◆ Your assignment ◆
From the records below, print exactly the lines starting at the one containing "def Warp.settleCounters (w" and ending at the one containing "def Warp.awaits (w", ends included, and nothing else.

◆ Data provided ◆
/-- The pipe class of an instruction (R59); an event has none. -/
def pipeClass : Instr → PipeClass
  | .nop => .empty
  | .bra _ => .br
  | .brc _ _ => .br
  | .brcF _ _ => .br
  | .brp _ _ => .br
  | .call _ => .br
  | .callC _ _ => .br
  | .callF _ _ => .br
  | .brx _ => .br
  | .ret _ => .br
  | .mark _ => .br
  | .join => .br
  | .exit => .br
  | .yield => .br
  | .waitc _ _ => .br
  | .lit _ => .px
  | .rep _ _ _ _ _ _ => .px
  | .trap _ => .br
  | .uadd _ _ _ => .un
  | .usub _ _ _ => .un
  | .umul _ _ _ => .un
  | .umulh _ _ _ => .un
  | .uand _ _ _ => .un
  | .uor _ _ _ => .un
  | .uxor _ _ _ => .un
  | .ushl _ _ _ => .un
  | .ushr _ _ _ => .un
  | .usar _ _ _ => .un
  | .umin _ _ _ => .un
  | .umax _ _ _ => .un
  | .umov _ _ => .un
  | .ubfe _ _ _ => .un
  | .uclz _ _ => .un
  | .ucnt _ _ => .un
  | .umad _ _ _ => .un
  | .ucmp _ _ _ _ => .un
  | .usel _ _ _ _ => .un
  | .uli _ _ => .un
  | .uld _ _ _ => .un
  | .ust _ _ _ => .un
  | .usr _ _ => .un
  | .uws _ _ => .un
  | .vadd _ _ _ _ => .inn
  | .vsub _ _ _ _ => .inn
  | .vmul _ _ _ _ => .inn
  | .vmulh _ _ _ _ => .inn
  | .vmad _ _ _ _ => .inn
  | .vadds _ _ _ _ => .inn
  | .vsubs _ _ _ _ => .inn
  | .vand _ _ _ _ => .inn
  | .vor _ _ _ _ => .inn
  | .vxor _ _ _ _ => .inn
  | .vshl _ _ _ _ => .inn
  | .vshr _ _ _ _ => .inn
  | .vsar _ _ _ _ => .inn
  | .vfsh _ _ _ _ => .inn
  | .vmin _ _ _ _ => .inn
  | .vmax _ _ _ _ => .inn
  | .vminu _ _ _ _ => .inn
  | .vmaxu _ _ _ _ => .inn
  | .vbfe _ _ _ _ => .inn
  | .vbfi _ _ _ _ => .inn
  | .vcmp _ _ _ _ => .inn
  | .vsel _ _ _ _ => .inn
  | .vabs _ _ _ => .inn
  | .vclz _ _ _ => .inn
  | .vcnt _ _ _ => .inn
  | .vbrev _ _ _ => .inn
  | .vmov _ _ _ => .inn
  | .vpm _ _ _ => .inn
  | .vmp _ _ => .inn
  | .vfadd _ _ _ _ => .fma
  | .vfsub _ _ _ _ => .fma
  | .vfmul _ _ _ _ => .fma
  | .vfma _ _ _ _ => .fma
  | .vfma2 _ _ _ _ => .fma
  | .vhfma2 _ _ _ _ => .fma
  | .vfmin _ _ _ _ => .fma
  | .vfmax _ _ _ _ => .fma
  | .vfcmp _ _ _ _ => .fma
  | .vfcvt _ _ _ _ _ => .inn
  | .vfrcp _ _ _ => .sf
  | .vfrsq _ _ _ => .sf
  | .vfsqrt _ _ _ => .sf
  | .vfexp2 _ _ _ => .sf
  | .vflog2 _ _ _ => .sf
  | .vfsin _ _ _ => .sf
  | .vfcos _ _ _ => .sf
  | .vcbld _ => .inn
  | .vcbx _ _ _ _ => .inn
  | .vcbq _ _ _ _ => .inn
  | .vshflIdx _ _ _ _ => .ls
  | .vshflUp _ _ _ _ => .ls
  | .vshflDown _ _ _ _ => .ls
  | .vshflXor _ _ _ _ => .ls
  | .vvoteAny _ _ _ => .ls
  | .vvoteAll _ _ _ => .ls
  | .vvoteBallot _ _ _ => .ls
  | .vred _ _ _ _ => .ls
  | .vscan _ _ _ _ => .ls
  | .vbcast _ _ _ _ => .ls
  | .vmatch _ _ _ => .ls
  | .vld _ _ _ _ _ => .ls
  | .vst _ _ _ _ _ => .ls
  | .vstm _ _ _ _ _ => .ls
  | .vatom _ _ _ _ _ => .ls
  | .vcas _ _ _ _ _ => .ls
  | .sld _ _ _ _ _ => .ls
  | .sst _ _ _ _ _ => .ls
  | .satom _ _ _ _ _ => .ls
  | .trd _ _ _ _ => .ls
  | .twr _ _ _ _ => .ls
  | .vprf _ _ _ => .ls
  | .fence _ _ => .br
  | .bari _ _ => .br
  | .barv _ _ => .br
  | .bard _ => .br
  | .barw _ _ => .br
  | .bart _ _ => .br
  | .qpush _ _ => .br
  | .qpop _ _ => .br
  | .qpeek _ _ _ => .br
  | .qrel _ => .br
  | .spawn _ _ => .br
  | .spawnDc _ _ _ => .br
  | .fget _ _ _ => .ls
  | .fput _ _ _ => .ls
  | .dcnew _ _ => .br
  | .dcdec _ => .br
  | .launch _ => .br
  | .evset _ _ => .br
  | .evclr _ _ => .br
  | .evwait _ _ => .br
  | .seqadd _ _ => .br
  | .seqwait _ _ => .br
  | .tcopy _ _ _ => .en
  | .tgath _ _ _ => .en
  | .tscat _ _ _ => .en
  | .tred _ _ _ => .en
  | .tfill _ _ _ => .en
  | .nmc _ _ _ => .en
  | .rld _ _ _ => .en
  | .rst _ _ _ => .en
  | .ratom _ _ _ _ => .en
  | .cstep _ _ _ => .en
  | .cfence _ => .en
  | .alw _ _ => .br
  | .bralw _ _ => .br
  | .cwait _ _ => .en
  | .mloop _ _ _ _ => .en
  | .mstep _ _ _ _ => .en
  | .mfmt _ _ => .en
  | .madr _ => .en
  | .mcfg _ _ => .en
  | .mbatch _ => .en
  | .mwait _ => .en
  | .mest _ => .en
  | .mzero _ => .en
  | .mtld _ _ _ => .en
  | .mtst _ _ _ => .en
  | .mfft _ _ => .en
  | .mtwid _ _ => .en
  | .retx => .sy
  | .park => .sy
  | .idle => .sy
  | .sev => .sy
  | .chalt => .sy
  | .sysr _ _ => .sy
  | .sysw _ _ => .sy
  | .tlbinv _ _ => .sy
  | .wpset _ _ => .sy
  | .tsave _ => .sy
  | .trest _ => .sy
  | .channelSlotRead _ => .empty
  | .packDispatch _ _ _ => .empty
  | .priorityAging => .empty
  | .kennelTimerExpiry _ _ => .empty
  | .packRetire _ => .empty
  | .packPark _ => .empty
  | .packResume _ _ _ => .empty
  | .allowanceReturn _ _ => .empty
  | .sliceEnd _ => .empty
  | .timeout _ => .empty
  | .laneLoadReply _ _ _ _ => .empty
  | .laneStorePerformed _ _ _ _ => .empty
  | .wcbDrain _ _ _ => .empty
  | .remoteReply _ _ _ _ => .empty
  | .copySegment _ _ _ => .empty
  | .engineFaultRetry _ _ => .empty
  | .engineFaultAbort _ _ => .empty
  | .engineLeashPush _ _ => .empty
  | .engineBarrierDelivery _ _ => .empty
  | .matrixStep _ => .empty
  | .adapterFillArrival _ _ _ _ => .empty
  | .creditRefill => .empty
  | .nmx _ _ _ _ => .empty
  | .ncas _ _ _ => .empty
  | .nenq _ _ _ => .empty
  | .nchase _ _ _ => .empty
  | .nfill _ _ _ _ => .empty
  | .cstepPeerOffer _ _ _ _ _ _ _ => .empty
  | .cstepDataArrival _ _ _ _ => .empty
  | .cstepAbandonNotice _ _ _ => .empty
  | .peerRequest _ _ _ _ _ _ _ => .empty
  | .retryReissue _ => .empty
  | .requestReissue _ _ => .empty
  | .portUp _ => .empty
  | .portDown _ _ => .empty
  | .peerCapabilities _ _ _ _ _ _ => .empty
  | .dieLinkLost => .empty
  | .registerUe _ _ => .empty
  | .tlbinvAck _ => .empty
  | .haltMessageArrival _ _ => .empty
  | .unitStop _ _ => .empty
  | .haltSettle _ => .empty
  | .ctxcreate _ _ => .empty
  | .ctxdestroy _ => .empty
  | .ctxclear _ => .empty
  | .hostevSet _ _ _ => .empty
  | .hostevClear _ _ _ => .empty
  | .dma _ => .empty
  | .dmaComplete _ => .empty
  | .freeze => .empty
  | .attest _ _ => .empty
  | .chwrWrite _ _ => .empty
  | .chstatWrite _ _ => .empty
  | .chctlWrite _ _ => .empty
  | .chbaseWrite _ _ => .empty
  | .evrrdWrite _ => .empty
  | .certdataRead => .empty
  | .scandataRead => .empty
  | .rasCounterWrite _ _ => .empty
  | .peerEntryWrite _ _ => .empty
  | .mgmtRegisterWrite _ _ => .empty
  | .powerLoop _ _ _ _ _ _ => .empty
  | .powerOverdraw => .empty
  | .reset _ => .empty
  | .unassignedEncoding _ => .empty
  | .dlReplay _ => .empty
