-- ==== Sys2Proof/Machine/Ops.lean ====
section
/-! DEFINITION. The operations that every meaning shares: the warp and pack a word acts for, the checks made
before a word takes effect (R67, R82, R83, R192, R257, R308, R416, R417), operations in flight (R129, R130),
blocking (R41), raising the halt line (R375), taking a trap (R359) and returning from one (R364). -/

namespace Sys2Proof.Machine

/-- What a word acts for (R57): its pack and context as they stand, and its warp as it stood before its packet. -/
structure Here where
  pack : Pack
  warp : Warp
  ctx  : Context
  pid  : Nat
  wi   : Nat
  lit  : Option (BitVec 24)
  deriving DecidableEq, Repr

/-- The warp that issues, if there is one: its pack runs and its context exists. -/
def State.here (s : State) : Option Here :=
  match s.pack? s.cur.1 with
  | none => none
  | some p =>
    match p.warps[s.cur.2]?, s.ctx? p.ctx with
    | some _, some x => some { pack := p, warp := s.iss.pre, ctx := x, pid := s.cur.1, wi := s.cur.2, lit := s.iss.lit }
    | _, _ => none

/-- The address of the word that runs, and of the first word after its packet (R200). -/
def State.wordPc (s : State) : BitVec 64 := s.iss.base + BitVec.ofNat 64 (4 * s.iss.ix)
def State.nextPc (s : State) : BitVec 64 := s.iss.base + BitVec.ofNat 64 (4 * s.iss.words)

/-- Change the issuing warp. -/
def State.setCur (s : State) (f : Warp → Warp) : State := s.modWarp s.cur.1 s.cur.2 f

/-- The issuing warp as it stands now. -/
def State.curWarp (s : State) : Option Warp := (s.pack? s.cur.1).bind (fun p => p.warps[s.cur.2]?)

def State.setResult (s : State) (r : WordResult) : State := { s with iss := { s.iss with result := r } }

/-! ## Operations in flight (R129, R130) -/

/-- The counter of a path: its operations not yet known to have completed in order. -/
def Warp.counter (w : Warp) (p : Path) : Nat := (w.flight.filter (fun f => f.path == p)).length

/-- The operations that remain when the run of completed ones at the head of each path has fallen. -/
def dropDone (p : Path) : List Flight → List Flight
  | [] => []
  | f :: fs => if f.path = p then (if f.done then dropDone p fs else f :: fs) else f :: dropDone p fs

/-- Every counter falls as far as its path's oldest operations have completed (R129). -/
def Warp.settleCounters (w : Warp) : Warp :=
  { w with flight := dropDone .fab (dropDone .math (dropDone .copy (dropDone .laneSt (dropDone .laneLd w.flight)))) }

/-- Mark an operation completed. -/
def Warp.finishFlight (w : Warp) (id : Nat) : Warp :=
  Warp.settleCounters { w with flight := w.flight.map (fun f => if f.id = id then { f with done := true } else f) }

/-- The v and o registers, by code and lane, that an operation in flight will write. -/
def flightRegs : FlightKind → List Reg
  | .load d z _ _ _ => vGroup d ((z + 3) / 4)
  | .atomic d _ _ => vGroup d 1
  | .cas d wide _ => vGroup d (if wide then 2 else 1)
  | .uload kd _ => [.k kd.toNat]
  | .tileLoad regs _ => regs.map (fun r => .v (r.1 / 32))
  | .rload kd _ _ _ => [.k kd.toNat]
  | .ratomic kd _ _ _ _ _ => [.k kd.toNat]
  | _ => []

/-- A register a packet names is still to be written (R67); `rst` covers none. -/
def Warp.awaits (w : Warp) (rs : List Reg) : Bool :=
  w.flight.any (fun f => !f.done && (flightRegs f.kind).any (fun r => rs.contains r))

/-- Some memory access of the warp has not been performed (R170): what a release waits for. -/
def Warp.outstanding (w : Warp) : Bool :=
  w.flight.any (fun f => !f.done && match f.kind with | .engine _ => false | _ => true)

/-- An acquire is in flight: what follows it is not performed before it (R170). -/
def Warp.acquiring (w : Warp) : Bool := w.flight.any (fun f => !f.done && f.acquire.isSome)

def Place.peer? : Place → Option Nat
  | .peer p _ => some p
  | _ => none

/-- The bytes of a span. -/
def LaneAcc.places (a : LaneAcc) : List Place := (upTo a.len).map a.place.plus

/-- The bytes of a scale: two for FP16, one for E8M0 (R145). -/
def scaleBytes (v : BitVec 320) : Nat := if viewSfmt v = 2 then 2 else 1

/-- The bytes of the scales and zero points that a span's units use, which its access reads (R145). -/
def LaneAcc.groupPlaces (sw : Nat) (a : LaneAcc) : List Place :=
  a.scales.flatMap (fun x => (upTo sw).map x.2.plus) ++ a.zeros.map (fun x => x.2)

/-- The bytes that an operation touches. -/
def flightPlaces : FlightKind → List Place
  | .load _ _ v accs _ => accs.flatMap (fun a => a.places ++ a.groupPlaces (scaleBytes v))
  | .atomic _ _ ls => ls.flatMap (fun l => l.acc.places)
  | .cas _ _ ls => ls.flatMap (fun l => l.acc.places)
  | .store bs v _ late => bs.map (fun b => b.place) ++ late.flatMap (fun a => a.1.places ++ a.1.groupPlaces (scaleBytes v))
  | .uload _ a => a.places
  | .rload _ p va _ => (upTo 8).map (fun i => .peer p (va + i))
  | .rstore p va _ _ => (upTo 8).map (fun i => .peer p (va + i))
  | .ratomic _ p va _ _ _ => (upTo 8).map (fun i => .peer p (va + i))
  | _ => []

/-! ## Requests to peers (R397, R398) -/

/-- The delivery class of an operation's requests (R184 to R186): atomics, release stores and `rst.rel` take effect
exactly once. -/
def requestClass (k : FlightKind) (rel : Option Scope) : ReqClass :=
  match k with
  | .atomic _ _ _ | .cas _ _ _ | .ratomic _ _ _ _ _ _ => .once
  | .rstore _ _ _ once => if once then .once else .plain
  | _ => if rel.isSome then .once else .plain

/-- The ports that are up and enabled, and whose link reaches a peer. -/
def Mgmt.ports (m : Mgmt) (e : Peer) : List Nat := (upTo 16).filter (fun i => (m.portUp &&& m.portEn &&& e.reach).getLsbD i)

/-- The port that a block's requests take to a peer (R397): the one that they have taken, while it is up, and else one that a hash
picks, which is not architected. -/
def Mgmt.portFor (m : Mgmt) (e : Peer) (va : Nat) : Nat :=
  let ps := m.ports e
  let kept := Map.get 16 e.ports (va / 256)
  if ps.contains kept then kept else ps.getD (Config.freeChoice (va / 256) % max 1 ps.length) 0

/-- A line request joins those of an operation, in ascending order of lines (R127): peer, line and sectors. -/
def addLine (p line sector : Nat) : List (Nat × Nat × Nat) → List (Nat × Nat × Nat)
  | [] => [(p, line, sector)]
  | (q, l, m) :: rest =>
    if q = p ∧ l = line then (q, l, m ||| sector) :: rest
    else if line < l then (p, line, sector) :: (q, l, m) :: rest
    else (q, l, m) :: addLine p line sector rest

/-- The line requests that an operation makes of peers (R127): one for each 128-byte line that its bytes touch. -/
def lineRequests (ps : List Place) : List (Nat × Nat × Nat) :=
  ps.foldl (fun acc p => match p with
    | .peer q va => addLine q (va / 128) (2 ^ (va / 64 % 2)) acc
    | _ => acc) []

/-- The lowest tag that no live entry of a peer's reply cache may hold (R399); a plain request has none. -/
def Peer.freeTag (e : Peer) (cls : ReqClass) (start : Nat) : Nat :=
  if cls = .plain then 0
  else match (upTo (e.tags.length + 1)).find? (fun i => !e.tags.contains ((start + i) % 65536)) with
    | some i => (start + i) % 65536
    | none => 0

/-- Every tag that requests to a peer may carry belongs to an entry that may be live: a request that needs one waits (R399). -/
def Peer.noTag (e : Peer) (cls : ReqClass) : Bool := cls != .plain && decide (65536 ≤ e.tags.length)

/-- This part's index in a peer's table: what the peer has chosen for it. -/
def srcIndex (p : Nat) : Nat := Config.freeChoice (2 ^ 60 + p) % 1024

/-- Send a request (R398, R399): its header carries the context's FCTX, a tag for the classes that take one, and the stored mode of each block that it carries, raw
where none is given; it
retires the tags whose replies this part holds. -/
def State.sendRequest (s : State) (owner : Requester) (flight : Nat) (fctx : BitVec 12) (cls : ReqClass) (p va len mask : Nat)
    (modes : List (BitVec 4) := []) : State :=
  let e := s.peer p
  let tag := e.freeTag cls s.reqSeq
  let port := s.mgmt.portFor e va
  let r : Request := { id := s.reqSeq, peer := p, src := srcIndex p, fctx := fctx, tag := tag, cls := cls,
                       cmode := if modes = [] then List.replicate ((va + len + 255) / 256 - va / 256) 0 else modes, port := port, va := va, len := len, mask := mask,
                       tries := 0, owner := owner, flight := flight, retire := e.retire }
  let e1 : Peer := { e with
    ports := Map.set 16 e.ports (va / 256) port
    tags := if cls = .plain then e.tags else e.tags ++ [tag]
    retire := [] }
  { s with reqSeq := s.reqSeq + 1, requests := s.requests ++ [r] }.setPeer p e1

/-- An operation's line requests, in ascending order (R127). -/
def State.sendRequests (s : State) (owner : Requester) (flight : Nat) (fctx : BitVec 12) (cls : ReqClass) (ps : List Place) : State :=
  (lineRequests ps).foldl (fun t r => t.sendRequest owner flight fctx cls r.1 (r.2.1 * 128) 128 r.2.2) s

/-- The request at place `i` of those that a reply ends has been answered: the loss of its peer is no answer (R397). -/
def answeredBy (reply : RemoteReply) (i : Nat) : Bool :=
  match reply with
  | .lost => false
  | .lines _ st => st.getD i .ok != .lost
  | _ => true

/-- Requests that are selected end (R399): an answered one frees its retired tags, and its own tag can be retired, its reply being
held. The tags of others may still be live. -/
def State.closeRequests (s : State) (answered : Nat → Bool) (sel : Request → Bool) : State :=
  (s.requests.filter sel).zipIdx.foldl (fun t ri =>
    let r := ri.1
    let e := t.peer r.peer
    if answered ri.2 then t.setPeer r.peer { e with
      tags := e.tags.filter (fun g => !r.retire.contains g)
      retire := if r.cls = .plain then e.retire else e.retire ++ [r.tag] } else t)
    { s with requests := s.requests.filter (fun r => !sel r) }

/-- Every tag for a request of an operation may be live (R399). -/
def State.tagsOut (s : State) (kind : FlightKind) (rel : Option Scope) : Bool :=
  (flightPlaces kind).any (fun p => match p with
    | .peer q _ => (s.peer q).noTag (requestClass kind rel)
    | _ => false)

/-- An operation whose value a later load of the warp can take from the operation itself. -/
def forwards : FlightKind → Bool
  | .store _ _ _ [] => true
  | _ => false

def isLoad : FlightKind → Bool
  | .load _ _ _ _ _ => true
  | .uload _ _ => true
  | _ => false

/-- The operation may be performed now: a release waits for every earlier access of its warp, every access for an earlier
acquire, and an access for earlier ones of its warp that touch its bytes, but for a plain load that takes the bytes of an earlier
store. An acquire takes no bytes that are not at their home yet (R174). -/
def Warp.mayPerform (w : Warp) (f : Flight) : Bool :=
  w.flight.all (fun g =>
    g.done || decide (f.id ≤ g.id) || (match g.kind with | .engine _ => true | _ => false) ||
    (f.release.isNone && g.acquire.isNone &&
      ((isLoad f.kind && f.acquire.isNone && forwards g.kind) ||
        !(flightPlaces f.kind).any (fun p => (flightPlaces g.kind).contains p))))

◆ Response ◆
def Warp.settleCounters (w : Warp) : Warp :=
  { w with flight := dropDone .fab (dropDone .math (dropDone .copy (dropDone .laneSt (dropDone .laneLd w.flight)))) }

/-- Mark an operation completed. -/
def Warp.finishFlight (w : Warp) (id : Nat) : Warp :=
  Warp.settleCounters { w with flight := w.flight.map (fun f => if f.id = id then { f with done := true } else f) }

/-- The v and o registers, by code and lane, that an operation in flight will write. -/
def flightRegs : FlightKind → List Reg
  | .load d z _ _ _ => vGroup d ((z + 3) / 4)
  | .atomic d _ _ => vGroup d 1
  | .cas d wide _ => vGroup d (if wide then 2 else 1)
  | .uload kd _ => [.k kd.toNat]
  | .tileLoad regs _ => regs.map (fun r => .v (r.1 / 32))
  | .rload kd _ _ _ => [.k kd.toNat]
  | .ratomic kd _ _ _ _ _ => [.k kd.toNat]
  | _ => []

/-- A register a packet names is still to be written (R67); `rst` covers none. -/
def Warp.awaits (w : Warp) (rs : List Reg) : Bool :=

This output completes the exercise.